> Problem to solve
Repeat exactly the lines from the start of the records below through the line that contains "match (k.cluster c).waits.find?", including both.
** Opening Data for analysis block **
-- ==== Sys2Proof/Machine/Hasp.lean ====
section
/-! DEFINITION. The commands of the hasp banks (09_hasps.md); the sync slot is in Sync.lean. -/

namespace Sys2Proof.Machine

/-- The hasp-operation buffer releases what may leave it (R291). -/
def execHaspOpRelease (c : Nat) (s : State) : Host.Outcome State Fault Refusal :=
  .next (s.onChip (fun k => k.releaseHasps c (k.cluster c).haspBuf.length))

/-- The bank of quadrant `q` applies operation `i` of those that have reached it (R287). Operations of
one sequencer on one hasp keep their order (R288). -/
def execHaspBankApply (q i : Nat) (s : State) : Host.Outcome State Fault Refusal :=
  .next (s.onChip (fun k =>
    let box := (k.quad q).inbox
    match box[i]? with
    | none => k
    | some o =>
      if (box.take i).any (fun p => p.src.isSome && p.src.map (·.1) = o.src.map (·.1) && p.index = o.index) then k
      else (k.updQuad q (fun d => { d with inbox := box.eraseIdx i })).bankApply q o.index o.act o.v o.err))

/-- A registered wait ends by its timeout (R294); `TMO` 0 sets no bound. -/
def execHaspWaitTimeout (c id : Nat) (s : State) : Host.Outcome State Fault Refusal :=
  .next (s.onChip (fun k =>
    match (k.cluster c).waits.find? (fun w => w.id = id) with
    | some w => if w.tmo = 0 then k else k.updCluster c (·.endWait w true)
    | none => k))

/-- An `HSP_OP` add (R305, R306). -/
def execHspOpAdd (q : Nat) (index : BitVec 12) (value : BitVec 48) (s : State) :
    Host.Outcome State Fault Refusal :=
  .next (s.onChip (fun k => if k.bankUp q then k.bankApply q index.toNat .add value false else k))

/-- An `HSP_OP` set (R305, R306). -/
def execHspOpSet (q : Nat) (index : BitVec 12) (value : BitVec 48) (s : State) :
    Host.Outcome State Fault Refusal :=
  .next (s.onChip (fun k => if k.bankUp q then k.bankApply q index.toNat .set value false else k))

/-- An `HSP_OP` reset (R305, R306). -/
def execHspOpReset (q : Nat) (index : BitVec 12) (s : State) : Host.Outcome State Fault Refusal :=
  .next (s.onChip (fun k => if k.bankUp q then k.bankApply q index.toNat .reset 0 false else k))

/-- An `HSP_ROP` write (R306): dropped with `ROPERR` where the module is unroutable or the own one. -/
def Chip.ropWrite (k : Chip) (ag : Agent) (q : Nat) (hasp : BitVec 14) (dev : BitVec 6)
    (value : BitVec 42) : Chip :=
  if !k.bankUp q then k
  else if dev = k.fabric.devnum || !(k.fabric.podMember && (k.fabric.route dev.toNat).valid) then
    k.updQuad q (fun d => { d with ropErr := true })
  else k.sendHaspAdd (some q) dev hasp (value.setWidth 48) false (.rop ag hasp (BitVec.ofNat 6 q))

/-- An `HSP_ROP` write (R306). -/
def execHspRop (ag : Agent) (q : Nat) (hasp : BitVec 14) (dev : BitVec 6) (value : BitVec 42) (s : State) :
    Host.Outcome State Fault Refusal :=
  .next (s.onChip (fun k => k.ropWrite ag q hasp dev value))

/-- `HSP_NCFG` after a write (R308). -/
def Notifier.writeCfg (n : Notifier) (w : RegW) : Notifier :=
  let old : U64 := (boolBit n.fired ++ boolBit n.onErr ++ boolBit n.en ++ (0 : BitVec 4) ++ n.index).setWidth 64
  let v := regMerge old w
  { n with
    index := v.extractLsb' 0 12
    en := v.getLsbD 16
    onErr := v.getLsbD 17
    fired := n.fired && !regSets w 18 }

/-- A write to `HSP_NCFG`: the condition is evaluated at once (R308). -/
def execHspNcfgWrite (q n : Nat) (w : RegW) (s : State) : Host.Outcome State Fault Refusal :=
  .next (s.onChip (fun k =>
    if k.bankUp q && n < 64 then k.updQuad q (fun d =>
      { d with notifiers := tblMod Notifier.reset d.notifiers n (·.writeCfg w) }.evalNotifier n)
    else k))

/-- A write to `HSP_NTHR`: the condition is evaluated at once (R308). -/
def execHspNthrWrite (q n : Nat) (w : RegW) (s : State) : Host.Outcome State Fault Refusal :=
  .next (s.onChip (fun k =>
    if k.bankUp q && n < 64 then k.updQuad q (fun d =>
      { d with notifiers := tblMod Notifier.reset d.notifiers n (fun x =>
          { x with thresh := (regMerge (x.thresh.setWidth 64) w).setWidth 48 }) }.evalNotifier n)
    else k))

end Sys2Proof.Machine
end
** Closing Data for analysis block **
> Answer section
-- ==== Sys2Proof/Machine/Hasp.lean ====
section
/-! DEFINITION. The commands of the hasp banks (09_hasps.md); the sync slot is in Sync.lean. -/

namespace Sys2Proof.Machine

/-- The hasp-operation buffer releases what may leave it (R291). -/
def execHaspOpRelease (c : Nat) (s : State) : Host.Outcome State Fault Refusal :=
  .next (s.onChip (fun k => k.releaseHasps c (k.cluster c).haspBuf.length))

/-- The bank of quadrant `q` applies operation `i` of those that have reached it (R287). Operations of
one sequencer on one hasp keep their order (R288). -/
def execHaspBankApply (q i : Nat) (s : State) : Host.Outcome State Fault Refusal :=
  .next (s.onChip (fun k =>
    let box := (k.quad q).inbox
    match box[i]? with
    | none => k
    | some o =>
      if (box.take i).any (fun p => p.src.isSome && p.src.map (·.1) = o.src.map (·.1) && p.index = o.index) then k
      else (k.updQuad q (fun d => { d with inbox := box.eraseIdx i })).bankApply q o.index o.act o.v o.err))

/-- A registered wait ends by its timeout (R294); `TMO` 0 sets no bound. -/
def execHaspWaitTimeout (c id : Nat) (s : State) : Host.Outcome State Fault Refusal :=
  .next (s.onChip (fun k =>
    match (k.cluster c).waits.find? (fun w => w.id = id) with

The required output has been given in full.